Pendant les 25 mois qui ont suivi, de février 2014 jusqu'à la radiation de la société REALIM en mars 2016, monsieur [J] ne s'est plus versé aucun salaire. Il a considérablement puisé dans son épargne pour subvenir à ses besoins et celui de ses enfants. Compte tenu des éléments précités, le préjudice de monsieur [J] est évalué à 300 000 euros.
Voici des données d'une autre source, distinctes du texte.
/-! `setMemBytes`. -/

@[simp] theorem setMemBytes_pending (a : Nat) (b : Bytes) : (setMemBytes s a b).pending = s.pending := rfl
@[simp] theorem setMemBytes_part (a : Nat) (b : Bytes) : (setMemBytes s a b).part = s.part := rfl
@[simp] theorem setMemBytes_tb (a : Nat) (b : Bytes) : (setMemBytes s a b).tb = s.tb := rfl
@[simp] theorem setMemBytes_tbHold (a : Nat) (b : Bytes) : (setMemBytes s a b).tbHold = s.tbHold := rfl
@[simp] theorem setMemBytes_led (a : Nat) (b : Bytes) : (setMemBytes s a b).led = s.led := rfl
@[simp] theorem setMemBytes_jn (a : Nat) (b : Bytes) : (setMemBytes s a b).jn = s.jn := rfl
@[simp] theorem setMemBytes_guard (a : Nat) (b : Bytes) : (setMemBytes s a b).guard = s.guard := rfl
@[simp] theorem setMemBytes_eng (a : Nat) (b : Bytes) : (setMemBytes s a b).eng = s.eng := rfl
@[simp] theorem setMemBytes_locks (a : Nat) (b : Bytes) : (setMemBytes s a b).locks = s.locks := rfl
@[simp] theorem setMemBytes_tk (a : Nat) (b : Bytes) : (setMemBytes s a b).tk = s.tk := rfl
@[simp] theorem setMemBytes_host (a : Nat) (b : Bytes) : (setMemBytes s a b).host = s.host := rfl
@[simp] theorem setMemBytes_ev (a : Nat) (b : Bytes) : (setMemBytes s a b).ev = s.ev := rfl
@[simp] theorem setMemBytes_cores (a : Nat) (b : Bytes) : (setMemBytes s a b).cores = s.cores := rfl
@[simp] theorem setMemBytes_fab (a : Nat) (b : Bytes) : (setMemBytes s a b).fab = s.fab := rfl
@[simp] theorem setMemBytes_dup (a : Nat) (b : Bytes) : (setMemBytes s a b).dup = s.dup := rfl
@[simp] theorem setMemBytes_mgmt (a : Nat) (b : Bytes) : (setMemBytes s a b).mgmt = s.mgmt := rfl
@[simp] theorem setMemBytes_store (a : Nat) (b : Bytes) : (setMemBytes s a b).store = s.store := rfl
@[simp] theorem setMemBytes_recov (a : Nat) (b : Bytes) : (setMemBytes s a b).recov = s.recov := rfl
@[simp] theorem setMemBytes_board (a : Nat) (b : Bytes) : (setMemBytes s a b).board = s.board := rfl
@[simp] theorem setMemBytes_hw (a : Nat) (b : Bytes) : (setMemBytes s a b).hw = s.hw := rfl
@[simp] theorem setMemBytes_out (a : Nat) (b : Bytes) : (setMemBytes s a b).out = s.out := rfl
@[simp] theorem setMemBytes_fresh (a : Nat) (b : Bytes) : (setMemBytes s a b).fresh = s.fresh := rfl

/-! `setL1`. -/

@[simp] theorem setL1_pending (c l : Nat) (x : L1Line) : (setL1 s c l x).pending = s.pending := rfl
@[simp] theorem setL1_part (c l : Nat) (x : L1Line) : (setL1 s c l x).part = s.part := rfl
@[simp] theorem setL1_tb (c l : Nat) (x : L1Line) : (setL1 s c l x).tb = s.tb := rfl
@[simp] theorem setL1_tbHold (c l : Nat) (x : L1Line) : (setL1 s c l x).tbHold = s.tbHold := rfl
@[simp] theorem setL1_led (c l : Nat) (x : L1Line) : (setL1 s c l x).led = s.led := rfl
@[simp] theorem setL1_jn (c l : Nat) (x : L1Line) : (setL1 s c l x).jn = s.jn := rfl
@[simp] theorem setL1_guard (c l : Nat) (x : L1Line) : (setL1 s c l x).guard = s.guard := rfl
@[simp] theorem setL1_eng (c l : Nat) (x : L1Line) : (setL1 s c l x).eng = s.eng := rfl
@[simp] theorem setL1_locks (c l : Nat) (x : L1Line) : (setL1 s c l x).locks = s.locks := rfl
@[simp] theorem setL1_tk (c l : Nat) (x : L1Line) : (setL1 s c l x).tk = s.tk := rfl
@[simp] theorem setL1_host (c l : Nat) (x : L1Line) : (setL1 s c l x).host = s.host := rfl
@[simp] theorem setL1_ev (c l : Nat) (x : L1Line) : (setL1 s c l x).ev = s.ev := rfl
@[simp] theorem setL1_cores (c l : Nat) (x : L1Line) : (setL1 s c l x).cores = s.cores := rfl
@[simp] theorem setL1_fab (c l : Nat) (x : L1Line) : (setL1 s c l x).fab = s.fab := rfl
@[simp] theorem setL1_dup (c l : Nat) (x : L1Line) : (setL1 s c l x).dup = s.dup := rfl
@[simp] theorem setL1_mgmt (c l : Nat) (x : L1Line) : (setL1 s c l x).mgmt = s.mgmt := rfl
@[simp] theorem setL1_store (c l : Nat) (x : L1Line) : (setL1 s c l x).store = s.store := rfl
@[simp] theorem setL1_recov (c l : Nat) (x : L1Line) : (setL1 s c l x).recov = s.recov := rfl
@[simp] theorem setL1_board (c l : Nat) (x : L1Line) : (setL1 s c l x).board = s.board := rfl
@[simp] theorem setL1_hw (c l : Nat) (x : L1Line) : (setL1 s c l x).hw = s.hw := rfl
@[simp] theorem setL1_out (c l : Nat) (x : L1Line) : (setL1 s c l x).out = s.out := rfl
@[simp] theorem setL1_fresh (c l : Nat) (x : L1Line) : (setL1 s c l x).fresh = s.fresh := rfl

/-! `dropL1`. -/

@[simp] theorem dropL1_pending (c l : Nat) : (dropL1 s c l).pending = s.pending := rfl
@[simp] theorem dropL1_part (c l : Nat) : (dropL1 s c l).part = s.part := rfl
@[simp] theorem dropL1_tb (c l : Nat) : (dropL1 s c l).tb = s.tb := rfl
@[simp] theorem dropL1_tbHold (c l : Nat) : (dropL1 s c l).tbHold = s.tbHold := rfl
@[simp] theorem dropL1_led (c l : Nat) : (dropL1 s c l).led = s.led := rfl
@[simp] theorem dropL1_jn (c l : Nat) : (dropL1 s c l).jn = s.jn := rfl
@[simp] theorem dropL1_guard (c l : Nat) : (dropL1 s c l).guard = s.guard := rfl
@[simp] theorem dropL1_eng (c l : Nat) : (dropL1 s c l).eng = s.eng := rfl
@[simp] theorem dropL1_locks (c l : Nat) : (dropL1 s c l).locks = s.locks := rfl
@[simp] theorem dropL1_tk (c l : Nat) : (dropL1 s c l).tk = s.tk := rfl
@[simp] theorem dropL1_host (c l : Nat) : (dropL1 s c l).host = s.host := rfl
@[simp] theorem dropL1_ev (c l : Nat) : (dropL1 s c l).ev = s.ev := rfl
@[simp] theorem dropL1_cores (c l : Nat) : (dropL1 s c l).cores = s.cores := rfl
@[simp] theorem dropL1_fab (c l : Nat) : (dropL1 s c l).fab = s.fab := rfl
@[simp] theorem dropL1_dup (c l : Nat) : (dropL1 s c l).dup = s.dup := rfl
@[simp] theorem dropL1_mgmt (c l : Nat) : (dropL1 s c l).mgmt = s.mgmt := rfl
@[simp] theorem dropL1_store (c l : Nat) : (dropL1 s c l).store = s.store := rfl
@[simp] theorem dropL1_recov (c l : Nat) : (dropL1 s c l).recov = s.recov := rfl
@[simp] theorem dropL1_board (c l : Nat) : (dropL1 s c l).board = s.board := rfl
@[simp] theorem dropL1_hw (c l : Nat) : (dropL1 s c l).hw = s.hw := rfl
@[simp] theorem dropL1_out (c l : Nat) : (dropL1 s c l).out = s.out := rfl
@[simp] theorem dropL1_fresh (c l : Nat) : (dropL1 s c l).fresh = s.fresh := rfl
Il est donc demandé à la Cour de condamner le CREDIT DU NORD à payer à la SCI PARIS CAPITAL PIERRE venant aux droits de la SARL REALIM, la somme de 493 170 euros, à monsieur [B] [J], la somme de 300 000 euros, et d'opérer, en toutes hypothèses, une compensation des sommes dues.

Il est en conséquence demandé à la Cour de bien vouloir:

dire l'appel de monsieur [B] [J] et la SCI PARIS CAPITAL PIERRE venant aux droits de la SARL REALIM recevable et bien fondé ;

infirmer le jugement prononcé par le tribunal de commerce de Paris le 20 mars 2017 en toutes ses dispositions ;

et statuant de nouveau,

A titre principal

débouter le CREDIT DU NORD de toutes ses demandes, fins et prétentions en ce qu'elles sont non fondées tant à l'encontre de la SCI PARIS CAPITAL PIERRE venant aux droits de la SARL REALIM qu'à l'encontre de monsieur [B] [J] ;

dire et juger que le CREDIT DU NORD a commis des fautes en inscrivant successivement et irrégulièrement monsieur [B] [J] aux fichiers de la BANQUE DE FRANCE dits FCC et FICP, en dénonçant la convention de compte et en prononçant la déchéance du prêt ;

dire et juger que la dénonciation intervenue le 2 avril 2014 du compte courant par le CREDIT DU NORD est irrégulière,

dire et juger que la dénonciation intervenue le 2 avril 2014 du compte courant par le CREDIT DU NORD est irrégulière faute de mention des raisons de ladite dénonciation,

dire et juger que la facilité de caisse tacite et habituelle au regard de l'intention commune des parties à travers l'analyse de la variation du solde débiteur du compte litigieux était de 130 000 euros,

dire et juger que les inscriptions prises de monsieur [B] [J] par le CREDIT DU NORD aux fichiers de la BANQUE DE FRANCE dits FCC et FICP ne sont pas conformes aux dispositions légales et réglementaires applicables en la matière,

dire et juger que le maintien par le CREDIT DU NORD de ces inscriptions est irrégulier et/ou abusif,

En conséquence, condamner le CREDIT DU NORD à payer :

à la SCI PARIS CAPITAL PIERRE venant aux droits de la SARL REALIM : la somme de 493 170 euros,

à monsieur [B] [J], la somme de 300 000 euros.

En tout état de cause,

- ordonner la compensation entre toute éventuelle condamnation de la SCI PARIS CAPITAL PIERRE venant aux droits de la SARL REALIM et toute condamnation du CREDIT DU NORD,

- ordonner la compensation entre toute éventuelle condamnation de monsieur [B] [J] et toute condamnation du CREDIT DU NORD,

- condamner le CREDIT DU NORD à payer la somme de 8 000 euros à la SCI PARIS

CAPITAL PIERRE venant aux droits de SARL REALIM, et de 5 000 euros à monsieur [B]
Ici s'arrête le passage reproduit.